She said: "I was gutted when I saw Gary at judges' houses because he hated my first audition. So I think my chances have just plummeted. But if I don't get through, I'll have a baby instead. So either way, the outcome will be good."
Boys (who will join Scherzinger at a luxury resort in Dubai with guest mentor Ne-yo)
:: Jake Quickenden, 23, a lifeguard from Scunthorpe
Quickenden made his mum cry when she heard him sing at the age of nine.
He has written songs for many and had a spell as a pro footballer.
He said: "Winning this would mean so much. I'd be able to give people in my life something to be happy about, and pay my mum back the cash I owe her. I want to make her proud."
:: Jahmene Douglas, 21, a supermarket worker from Swindon
Douglas sang in the school playground in exchange for sweets, and the soul/gospel singer has sung at weddings and in church.
He said: "I'm living in the moment because it's too overwhelming if I try to think any further ahead. But I believe in myself a little bit more."
:: Rylan Clark, 23, a model from Essex.
Clark has appeared in Westlife and Take That tribute bands and dreams of releasing an Ibiza-style dance album.
He said: "I'm not the best singer in this competition, I know that. But I know it's in me. If I get to the live shows, that's when I'll come into myself. Saturday nights will never, ever be the same again I'm telling you now."
:: James Arthur, 24, a singer-songwriter from Middlesbrough
After a difficult childhood, Arthur immersed himself in music and has gigged around the North East of England.
He said: "I want to break the mould of your typical popstar. The more I progress through the competition, the more I'm evolving and becoming more rounded as a person."
:: Adam Burridge, 23, an admin assistant from Middlesex
Currently working for his uncle's double glazing firm, Burridge began playing guitar at 15 and wants to play at Glastonbury.
He said: "I don't think you could say any of us are better in this six than anyone else. We're all good, we're just very different. This is a really strong category."
:: Nathan Fagan-Gayle, 25, a singer-songwriter from London
As a 14-year-old Fagan-Gayle was inspired to pursue his music after he performed for Alicia Keys when she visited his school.
He said: "I've had a million views on YouTube. But I feel like I definitely don't have an advantage. I feel like in a way it's more pressure. Because a lot of people say 'you've been doing this for years', and it makes me think I have to be even better than the rest."
Girls (who will join Contostavlos on the island of St Lucia with guest mentor Tinie Tempah):
:: Amy Mottram, 16, a student from Essex.
The teenager is a regular in karaoke competitions and is known locally as the Essex Adele, despite never having had a singing lesson.
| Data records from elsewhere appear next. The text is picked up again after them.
-- ==== Sys2Proof/Machine/Tap.lean ====
section
/-! DEFINITION. The test access port (22_pads_electrical.md R558, R559, 18_secrecy.md R481). -/

namespace Sys2Proof.Machine

/-- Test access is open: in commissioning and while a Service window is open, once the straps are read (R481). -/
def State.testOpen (s : State) : Bool := s.straps.accepted && s.serviceOpen

/-- Counter k of an uplink port (R418, R559), wrapping. -/
def UpPort.counter (p : UpPort) (k : Nat) : Word :=
  word (match k with
    | 0 => p.fcsErr
    | 1 => p.discards
    | 2 => p.unknown
    | 3 => p.arpConf
    | _ => p.skipped)

/-- Status of an island as DIAG_DATA shows it (R559). -/
def statusField : IslSt → Nat
  | .off => 0
  | .retention => 1
  | .waking => 2
  | .running => 3

/-- The word at a diagnostic address (R559). -/
def State.diagWord (s : State) (a : Nat) : Word :=
  if a ≤ 4 then (nth s.up.ports 0).counter a
  else if 0x0100 ≤ a ∧ a ≤ 0x0104 then (nth s.up.ports 1).counter (a - 0x0100)
  else if 0x1000 ≤ a ∧ a ≤ 0x100B then
    let i := a - 0x1000
    let m := nth s.age.isl i
    word (at_ (statusField (nth s.power.islands i)) 28 + at_ (m.point % 16) 24 + at_ (m.fstep % 16) 20)
  else if 0x2000 ≤ a ∧ a ≤ 0x200E then nth s.tap.sigs (if a < 0x2002 then a - 0x2000 else a - 0x1FFE)
  else 0

/-- DIAG_ADDR (R559): Update-DR loads the address. -/
def doDiagAddr (value : BitVec 16) (s : State) : State :=
  if s.testOpen then { s with tap := { s.tap with addr := value, ir := 0x8 } } else s

/-- DIAG_ADDR (R559). -/
def execDiagAddr (value : BitVec 16) (s : State) : Result := .next (doDiagAddr value s)

/-- DIAG_DATA (R559): Capture-DR takes the word at DIAG_ADDR, which then increases by 1. -/
def doDiagData (s : State) : State :=
  if s.testOpen then
    { s with tap := { s.tap with data := s.diagWord s.tap.addr.toNat, addr := s.tap.addr + 1, ir := 0x9 } }
  else s

/-- DIAG_DATA (R559). -/
def execDiagData (s : State) : Result := .next (doDiagData s)

/-- BYPASS (R559): the 1-bit register is selected; Capture-DR loads 0 (IEEE 1149.1). -/
def doBypass (s : State) : State :=
  if s.testOpen then { s with tap := { s.tap with ir := 0xF, bypass := false } } else s

/-- BYPASS (R559). -/
def execBypass (s : State) : Result := .next (doBypass s)

end Sys2Proof.Machine
end

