-- ==== Sys2Proof/Machine/Core.lean ====
section
/-! DEFINITION. The machine as the host takes it. -/

def Sys2Proof.core : Host.Core :=
  { State := Sys2Proof.Machine.State, Fault := Sys2Proof.Machine.Fault, Refusal := Sys2Proof.Machine.Refusal,
    step := Sys2Proof.Machine.step, reset := Sys2Proof.Machine.State.reset }
end

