/-- The mode in force changes at a grid mark, at the end of a wake and in a reset, and by no other command (R509, R515, R518,
R522). -/
def Obligations.ModeChangesAtMarks : Prop :=
  ∀ (c : Instr) (s t : State), exec c s = .next t →
    (∀ chk, c ≠ .gridMark chk) → (∀ dt i, c ≠ .islandRunning dt i) → (∀ n, c ≠ .resetAssert n) →
    (∀ r mv n, c ≠ .railBrownout r mv n) → (∀ n, c ≠ .clk25Stop n) → t.power.mode = s.power.mode

/-- TB-G's rate correction stays within 1 ppm of CLK25 (R373), with the corrections that a holdover averages over. -/
def Obligations.RateStays : Prop := ∀ (c : Instr) (s t : State), s.time.rateOk → exec c s = .next t → t.time.rateOk

/-- The rate correction is 0 after a power-on reset (R371). -/
def Obligations.RateAtReset : Prop := State.reset.time.gRate = 0 ∧ State.reset.time.rateOk

/-- What the rules give the hub after reset: no fuse blown on a new hub is the model's choice (assumption-log row 1); TB-G at
index 0 with a rate correction of 0 (R371), MODE0 and MODE1 low and no mode decided (R512), every reader at milepost 0 with
its cursor at 1 (R314), every control milepost at its start (R454), no lock held (R462), no flag set (R192), every pad an
input (R492), no image in force, and the queue empty. -/
def Obligations.ResetState : Prop :=
  State.reset.pending = [] ∧ State.reset.time.gIdx = 0 ∧ State.reset.time.gRate = 0 ∧ State.reset.power.mode = none ∧
  State.reset.power.mode0 = false ∧ State.reset.power.mode1 = false ∧
  State.reset.cw.readers.length = 11 ∧ (∀ r ∈ State.reset.cw.readers, r.count = 0 ∧ r.next = 1) ∧
  State.reset.clients.length = 6 ∧ (∀ c ∈ State.reset.clients, c.nextIn = none ∧ c.nextOut = 1 ∧ c.kfloor = none) ∧
  (∀ l ∈ State.reset.locks, l.holder = none) ∧ State.reset.way.flags = 0 ∧ State.reset.pin.dir = 0 ∧
  State.reset.port.inForce = none

/-! ### Reset and start-up (20_modes.md R522–R525, 22_pads_electrical.md R537, R546, 18_secrecy.md R479) -/

/-- RESET_N rising sets the point from which TB-L counts, a rail that rises above its rising threshold counts as in range, VKEEP
applied starts TB-G at index 0 with a rate correction of 0 (R371), and with RESET_N high and every rail in range CLK25 is waited for (R369, R522, R537); with CLK25 running for 1 ms the islands
come up, UPLINK only once its strap is known to leave a port (R54, R523); memory die initialisation retires the banks that
failed, with cause 1; and once the random source passes, SESSION is a draw of it (R327, R460, R479, R523). -/
def Obligations.StartsUp : Prop :=
  (∀ dt s, s.power.resetN = false → ∃ t, exec (.resetRelease dt .resetN) s = .next t ∧ t.power.resetN = true ∧
      t.time.lBase = t.time.ps ∧ t.time.ps = s.time.ps + dt ∧
      (s.power.phase = .inReset → s.power.rails.all id = true → t.power.phase = .clkWait) ∧
      OnlyWrites [.power, .time] s t) ∧
  (∀ dt r mv s, railRising r < mv → ∃ t, exec (.resetRelease dt (.rail r mv)) s = .next t ∧
      t.power.rails = s.power.rails.set (railNo r) true ∧
      (r = .vkeep → nth s.power.rails 4 = false → t.time.gIdx = 0 ∧ t.time.gRate = 0) ∧
      (s.power.phase = .inReset → s.power.resetN = true → t.power.rails.all id = true → t.power.phase = .clkWait) ∧
      OnlyWrites [.power, .time] s t) ∧
  (∀ ran slacks s, s.power.phase = .clkWait → 1000000 ≤ ran → slacks.length = 12 →
    ∃ t, exec (.startUp ran slacks) s = .next t ∧ t.power.phase = .starting ∧ t.power.clkOk = true ∧
      t.power.islands = (List.replicate 12 IslSt.running).set 7 .off ∧ OnlyWrites [.power, .age] s t) ∧
  (∀ failing s, s.power.phase = .starting → s.power.memDone = false → (∀ b ∈ failing, b < 32) →
    ∃ t, exec (.memoryDieInitDone failing) s = .next t ∧ t.power.memDone = true ∧ (∀ b ∈ failing, b ∈ t.cw.retired) ∧
      OnlyWrites [.power, .port, .cw, .way, .age] s t) ∧
  (∀ s, s.power.session = none → (s.power.phase = .starting ∨ s.power.phase = .running) →
    ∃ t, exec (.rngHealthTest true) s = .next t ∧ t.power.session = some (Config.randomWord s.free) ∧
      OnlyWrites [.free, .power, .port] s t)
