-- ==== Sys2Proof/Laws/Ops.lean ====
section
/-! SUPPORT. What each shared operation of Machine/Ops.lean leaves alone, one lemma for each: a proof about a command cites
these and does not unfold the operation. -/

namespace Sys2Proof.Machine

/-- A fold whose step keeps a quantity keeps it. -/
theorem foldl_keep {α β γ : Type} (p : β → γ) (f : β → α → β) (h : ∀ b a, p (f b a) = p b) (l : List α) (b : β) :
    p (l.foldl f b) = p b := by
  induction l generalizing b with
  | nil => rfl
  | cons a l ih => simp [ih, h]

/-- The same of a fold from the right. -/
theorem foldr_keep {α β γ : Type} (p : β → γ) (f : α → β → β) (h : ∀ a b, p (f a b) = p b) (l : List α) (b : β) :
    p (l.foldr f b) = p b := by
  induction l generalizing b with
  | nil => rfl
  | cons a l ih => simp [ih, h]

/-- CLK25 time moves no step of TB-G's rate. -/
@[simp] theorem Time.advance_gRate (t : Time) (dt : Nat) : (t.advance dt).gRate = t.gRate := rfl
@[simp] theorem Time.advance_rates (t : Time) (dt : Nat) : (t.advance dt).rates = t.rates := rfl
@[simp] theorem Time.advance_gIdx (t : Time) (dt : Nat) : (t.advance dt).gIdx = t.gIdx := rfl
@[simp] theorem Time.advance_ps (t : Time) (dt : Nat) : (t.advance dt).ps = t.ps + dt := rfl
@[simp] theorem Time.advance_lBase (t : Time) (dt : Nat) : (t.advance dt).lBase = t.lBase := rfl

@[simp] theorem ite_pending (c : Prop) [Decidable c] (a b : State) : (if c then a else b).pending = if c then a.pending else b.pending := by
  split <;> rfl

@[simp] theorem elim_pending {α : Type} (o : Option α) (s : State) (k : α → State) (h : ∀ x, (k x).pending = s.pending) :
    (o.elim s k).pending = s.pending := by
  cases o <;> simp [h]

@[simp] theorem foldl_pending {α : Type} (f : State → α → State) (h : ∀ b a, (f b a).pending = b.pending) (l : List α) (b : State) :
    (l.foldl f b).pending = b.pending := foldl_keep (fun s : State => s.pending) f h l b

@[simp] theorem foldr_pending {α : Type} (f : α → State → State) (h : ∀ a b, (f a b).pending = b.pending) (l : List α) (b : State) :
    (l.foldr f b).pending = b.pending := foldr_keep (fun s : State => s.pending) f h l b

@[simp] theorem ite_free (c : Prop) [Decidable c] (a b : State) : (if c then a else b).free = if c then a.free else b.free := by
  split <;> rfl

@[simp] theorem elim_free {α : Type} (o : Option α) (s : State) (k : α → State) (h : ∀ x, (k x).free = s.free) :
    (o.elim s k).free = s.free := by
  cases o <;> simp [h]

@[simp] theorem foldl_free {α : Type} (f : State → α → State) (h : ∀ b a, (f b a).free = b.free) (l : List α) (b : State) :
    (l.foldl f b).free = b.free := foldl_keep (fun s : State => s.free) f h l b

@[simp] theorem foldr_free {α : Type} (f : α → State → State) (h : ∀ a b, (f a b).free = b.free) (l : List α) (b : State) :
    (l.foldr f b).free = b.free := foldr_keep (fun s : State => s.free) f h l b

@[simp] theorem ite_power (c : Prop) [Decidable c] (a b : State) : (if c then a else b).power = if c then a.power else b.power := by
  split <;> rfl

@[simp] theorem elim_power {α : Type} (o : Option α) (s : State) (k : α → State) (h : ∀ x, (k x).power = s.power) :
    (o.elim s k).power = s.power := by
  cases o <;> simp [h]

@[simp] theorem foldl_power {α : Type} (f : State → α → State) (h : ∀ b a, (f b a).power = b.power) (l : List α) (b : State) :
    (l.foldl f b).power = b.power := foldl_keep (fun s : State => s.power) f h l b

@[simp] theorem foldr_power {α : Type} (f : α → State → State) (h : ∀ a b, (f a b).power = b.power) (l : List α) (b : State) :
    (l.foldr f b).power = b.power := foldr_keep (fun s : State => s.power) f h l b

@[simp] theorem ite_time (c : Prop) [Decidable c] (a b : State) : (if c then a else b).time = if c then a.time else b.time := by
  split <;> rfl

@[simp] theorem elim_time {α : Type} (o : Option α) (s : State) (k : α → State) (h : ∀ x, (k x).time = s.time) :
    (o.elim s k).time = s.time := by
  cases o <;> simp [h]

@[simp] theorem foldl_time {α : Type} (f : State → α → State) (h : ∀ b a, (f b a).time = b.time) (l : List α) (b : State) :
    (l.foldl f b).time = b.time := foldl_keep (fun s : State => s.time) f h l b

@[simp] theorem foldr_time {α : Type} (f : α → State → State) (h : ∀ a b, (f a b).time = b.time) (l : List α) (b : State) :
    (l.foldr f b).time = b.time := foldr_keep (fun s : State => s.time) f h l b

@[simp] theorem ite_fuses (c : Prop) [Decidable c] (a b : State) : (if c then a else b).fuses = if c then a.fuses else b.fuses := by
  split <;> rfl

@[simp] theorem elim_fuses {α : Type} (o : Option α) (s : State) (k : α → State) (h : ∀ x, (k x).fuses = s.fuses) :
    (o.elim s k).fuses = s.fuses := by
  cases o <;> simp [h]

@[simp] theorem foldl_fuses {α : Type} (f : State → α → State) (h : ∀ b a, (f b a).fuses = b.fuses) (l : List α) (b : State) :
    (l.foldl f b).fuses = b.fuses := foldl_keep (fun s : State => s.fuses) f h l b

@[simp] theorem foldr_fuses {α : Type} (f : α → State → State) (h : ∀ a b, (f a b).fuses = b.fuses) (l : List α) (b : State) :
    (l.foldr f b).fuses = b.fuses := foldr_keep (fun s : State => s.fuses) f h l b

@[simp] theorem ite_straps (c : Prop) [Decidable c] (a b : State) : (if c then a else b).straps = if c then a.straps else b.straps := by
  split <;> rfl

@[simp] theorem elim_straps {α : Type} (o : Option α) (s : State) (k : α → State) (h : ∀ x, (k x).straps = s.straps) :
    (o.elim s k).straps = s.straps := by
  cases o <;> simp [h]

@[simp] theorem foldl_straps {α : Type} (f : State → α → State) (h : ∀ b a, (f b a).straps = b.straps) (l : List α) (b : State) :
    (l.foldl f b).straps = b.straps := foldl_keep (fun s : State => s.straps) f h l b

@[simp] theorem foldr_straps {α : Type} (f : α → State → State) (h : ∀ a b, (f a b).straps = b.straps) (l : List α) (b : State) :
    (l.foldr f b).straps = b.straps := foldr_keep (fun s : State => s.straps) f h l b

@[simp] theorem ite_port (c : Prop) [Decidable c] (a b : State) : (if c then a else b).port = if c then a.port else b.port := by
  split <;> rfl

@[simp] theorem elim_port {α : Type} (o : Option α) (s : State) (k : α → State) (h : ∀ x, (k x).port = s.port) :
    (o.elim s k).port = s.port := by
  cases o <;> simp [h]

@[simp] theorem foldl_port {α : Type} (f : State → α → State) (h : ∀ b a, (f b a).port = b.port) (l : List α) (b : State) :
    (l.foldl f b).port = b.port := foldl_keep (fun s : State => s.port) f h l b

@[simp] theorem foldr_port {α : Type} (f : α → State → State) (h : ∀ a b, (f a b).port = b.port) (l : List α) (b : State) :
    (l.foldr f b).port = b.port := foldr_keep (fun s : State => s.port) f h l b

@[simp] theorem ite_cw (c : Prop) [Decidable c] (a b : State) : (if c then a else b).cw = if c then a.cw else b.cw := by
  split <;> rfl

@[simp] theorem elim_cw {α : Type} (o : Option α) (s : State) (k : α → State) (h : ∀ x, (k x).cw = s.cw) :
    (o.elim s k).cw = s.cw := by
  cases o <;> simp [h]

@[simp] theorem foldl_cw {α : Type} (f : State → α → State) (h : ∀ b a, (f b a).cw = b.cw) (l : List α) (b : State) :
    (l.foldl f b).cw = b.cw := foldl_keep (fun s : State => s.cw) f h l b

@[simp] theorem foldr_cw {α : Type} (f : α → State → State) (h : ∀ a b, (f a b).cw = b.cw) (l : List α) (b : State) :
    (l.foldr f b).cw = b.cw := foldr_keep (fun s : State => s.cw) f h l b

@[simp] theorem ite_spill (c : Prop) [Decidable c] (a b : State) : (if c then a else b).spill = if c then a.spill else b.spill := by
  split <;> rfl
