@[simp] theorem doFeConversionEnd_keeps (dt ch : Nat) (x : ConvResult) (s : State) :
    (doFeConversionEnd dt ch x s).pending = s.pending ∧
    (doFeConversionEnd dt ch x s).power = s.power ∧
    (doFeConversionEnd dt ch x s).fuses = s.fuses ∧
    (doFeConversionEnd dt ch x s).straps = s.straps ∧
    (doFeConversionEnd dt ch x s).port = s.port ∧
    (doFeConversionEnd dt ch x s).spill = s.spill ∧
    (doFeConversionEnd dt ch x s).red = s.red ∧
    (doFeConversionEnd dt ch x s).prod = s.prod ∧
    (doFeConversionEnd dt ch x s).roads = s.roads ∧
    (doFeConversionEnd dt ch x s).up = s.up ∧
    (doFeConversionEnd dt ch x s).hs = s.hs ∧
    (doFeConversionEnd dt ch x s).tw = s.tw ∧
    (doFeConversionEnd dt ch x s).attn = s.attn ∧
    (doFeConversionEnd dt ch x s).clients = s.clients ∧
    (doFeConversionEnd dt ch x s).locks = s.locks ∧
    (doFeConversionEnd dt ch x s).pin = s.pin ∧
    (doFeConversionEnd dt ch x s).tap = s.tap ∧
    (doFeConversionEnd dt ch x s).time.gRate = s.time.gRate ∧
    (doFeConversionEnd dt ch x s).time.rates = s.time.rates ∧
    (doFeConversionEnd dt ch x s).time.gIdx = s.time.gIdx := by
  unfold doFeConversionEnd
  and_intros <;>
    ((try simp) <;> (try (repeat' split)) <;> (try simp))

@[simp] theorem doComplianceTrip_keeps (dt ch : Nat) (s : State) :
    (doComplianceTrip dt ch s).pending = s.pending ∧
    (doComplianceTrip dt ch s).free = s.free ∧
    (doComplianceTrip dt ch s).power = s.power ∧
    (doComplianceTrip dt ch s).fuses = s.fuses ∧
    (doComplianceTrip dt ch s).straps = s.straps ∧
    (doComplianceTrip dt ch s).port = s.port ∧
    (doComplianceTrip dt ch s).cw = s.cw ∧
    (doComplianceTrip dt ch s).spill = s.spill ∧
    (doComplianceTrip dt ch s).red = s.red ∧
    (doComplianceTrip dt ch s).mot = s.mot ∧
    (doComplianceTrip dt ch s).prod = s.prod ∧
    (doComplianceTrip dt ch s).way = s.way ∧
    (doComplianceTrip dt ch s).roads = s.roads ∧
    (doComplianceTrip dt ch s).up = s.up ∧
    (doComplianceTrip dt ch s).hs = s.hs ∧
    (doComplianceTrip dt ch s).tw = s.tw ∧
    (doComplianceTrip dt ch s).attn = s.attn ∧
    (doComplianceTrip dt ch s).clients = s.clients ∧
    (doComplianceTrip dt ch s).locks = s.locks ∧
    (doComplianceTrip dt ch s).pin = s.pin ∧
    (doComplianceTrip dt ch s).age = s.age ∧
    (doComplianceTrip dt ch s).tap = s.tap ∧
    (doComplianceTrip dt ch s).time.gRate = s.time.gRate ∧
    (doComplianceTrip dt ch s).time.rates = s.time.rates ∧
    (doComplianceTrip dt ch s).time.gIdx = s.time.gIdx := by
  unfold doComplianceTrip
  and_intros <;>
    ((try simp) <;> (try (repeat' split)) <;> (try simp))

@[simp] theorem doClampEvent_keeps (pin na : Nat) (s : State) :
    (doClampEvent pin na s).pending = s.pending ∧
    (doClampEvent pin na s).free = s.free ∧
    (doClampEvent pin na s).power = s.power ∧
    (doClampEvent pin na s).time = s.time ∧
    (doClampEvent pin na s).fuses = s.fuses ∧
    (doClampEvent pin na s).straps = s.straps ∧
    (doClampEvent pin na s).port = s.port ∧
    (doClampEvent pin na s).cw = s.cw ∧
    (doClampEvent pin na s).spill = s.spill ∧
    (doClampEvent pin na s).red = s.red ∧
    (doClampEvent pin na s).mot = s.mot ∧
    (doClampEvent pin na s).prod = s.prod ∧
    (doClampEvent pin na s).way = s.way ∧
    (doClampEvent pin na s).roads = s.roads ∧
    (doClampEvent pin na s).up = s.up ∧
    (doClampEvent pin na s).hs = s.hs ∧
    (doClampEvent pin na s).tw = s.tw ∧
    (doClampEvent pin na s).attn = s.attn ∧
    (doClampEvent pin na s).clients = s.clients ∧
    (doClampEvent pin na s).locks = s.locks ∧
    (doClampEvent pin na s).pin = s.pin ∧
    (doClampEvent pin na s).age = s.age ∧
    (doClampEvent pin na s).tap = s.tap := by
  unfold doClampEvent
  and_intros <;>
    ((try simp) <;> (try (repeat' split)) <;> (try simp))

@[simp] theorem doFeBlankAssert_keeps (dt : Nat) (s : State) :
    (doFeBlankAssert dt s).pending = s.pending ∧
    (doFeBlankAssert dt s).free = s.free ∧
    (doFeBlankAssert dt s).power = s.power ∧
    (doFeBlankAssert dt s).fuses = s.fuses ∧
    (doFeBlankAssert dt s).straps = s.straps ∧
    (doFeBlankAssert dt s).port = s.port ∧
    (doFeBlankAssert dt s).cw = s.cw ∧
    (doFeBlankAssert dt s).spill = s.spill ∧
    (doFeBlankAssert dt s).red = s.red ∧
    (doFeBlankAssert dt s).mot = s.mot ∧
    (doFeBlankAssert dt s).prod = s.prod ∧
    (doFeBlankAssert dt s).way = s.way ∧
    (doFeBlankAssert dt s).roads = s.roads ∧
    (doFeBlankAssert dt s).up = s.up ∧
    (doFeBlankAssert dt s).hs = s.hs ∧
    (doFeBlankAssert dt s).tw = s.tw ∧
    (doFeBlankAssert dt s).attn = s.attn ∧
    (doFeBlankAssert dt s).clients = s.clients ∧
    (doFeBlankAssert dt s).locks = s.locks ∧
    (doFeBlankAssert dt s).pin = s.pin ∧
    (doFeBlankAssert dt s).age = s.age ∧
    (doFeBlankAssert dt s).tap = s.tap ∧
    (doFeBlankAssert dt s).time.gRate = s.time.gRate ∧
    (doFeBlankAssert dt s).time.rates = s.time.rates ∧
    (doFeBlankAssert dt s).time.gIdx = s.time.gIdx := by
  unfold doFeBlankAssert
  and_intros <;>
    ((try simp) <;> (try (repeat' split)) <;> (try simp))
She said: "I don't go anywhere without my mum. I've been abroad once with my school to Florida. But it's pretty hard being away from her because we're so close and we go everywhere together."
:: Leanne Robinson, 22, a sales assistant from London.
The Brit School graduate grew up singing in church choirs. She did not tell her parents she was auditioning for The X Factor as she did not want to disappoint them if she did not get through.
She said: "I've sung in church choirs and done gospel singing all my life. There's no gimmick about me - I just love to sing, and I'm sincere about my singing."
:: Jade Collins, 17, a student from Belfast.
Collins from Northern Ireland already has her biggest fan - her mum, who advises her and customises her stage outfits.
She said: "I think I'm quite mature for my age and there are three of us who are 16 and 17 so I don't feel like I'm the baby. We're all very laid back and we're all keeping an eye out for each other. No matter what happens, we're all going to stay in touch."
:: Lucy Spraggan, 20, a portrait seller from Sheffield
The singer, who grew up in Buxton, Derbyshire, has been song-writing and playing guitar for years. The song she performed at her audition was about what happens to her on a night out.
She said: "For a long time in my life, I tried to be whatever everyone else wanted - and as soon as I stopped doing that, things started happening for me."
:: Ella Henderson, 16, a student from Lincolnshire
Henderson wowed the judges with one of her own songs which was inspired by her late grandfather.
She said: "I never expected to get this far. All I'm doing is experiencing new things. I'm even experiencing new emotions. To anyone my age who wants to try something new but is frightened, I'd say: just give it a go."
:: Jade Ellis, 25, a bike mechanic from London
The single mum dreams of a being a world-famous soul singer and wants to win so she can provide a better life for her daughter.
She said: "Believe it or not, I used to be quite shy. I wasn't very comfortable with myself, but now I'm much more confident. Singing is such a personal thing and it's hard to let people in if you're not comfortable with yourself, so I've only started doing that recently."
Groups (who will join Walsh in Las Vegas with guest mentor Sharon Osbourne):
:: Poisonous Twin (Sophie, 21 and Hattie, 23) from Liverpool
The pair were in a girlband before forming Poisonous Twin shortly before their X Factor audition. They regularly gig and say they have an incredible chemistry.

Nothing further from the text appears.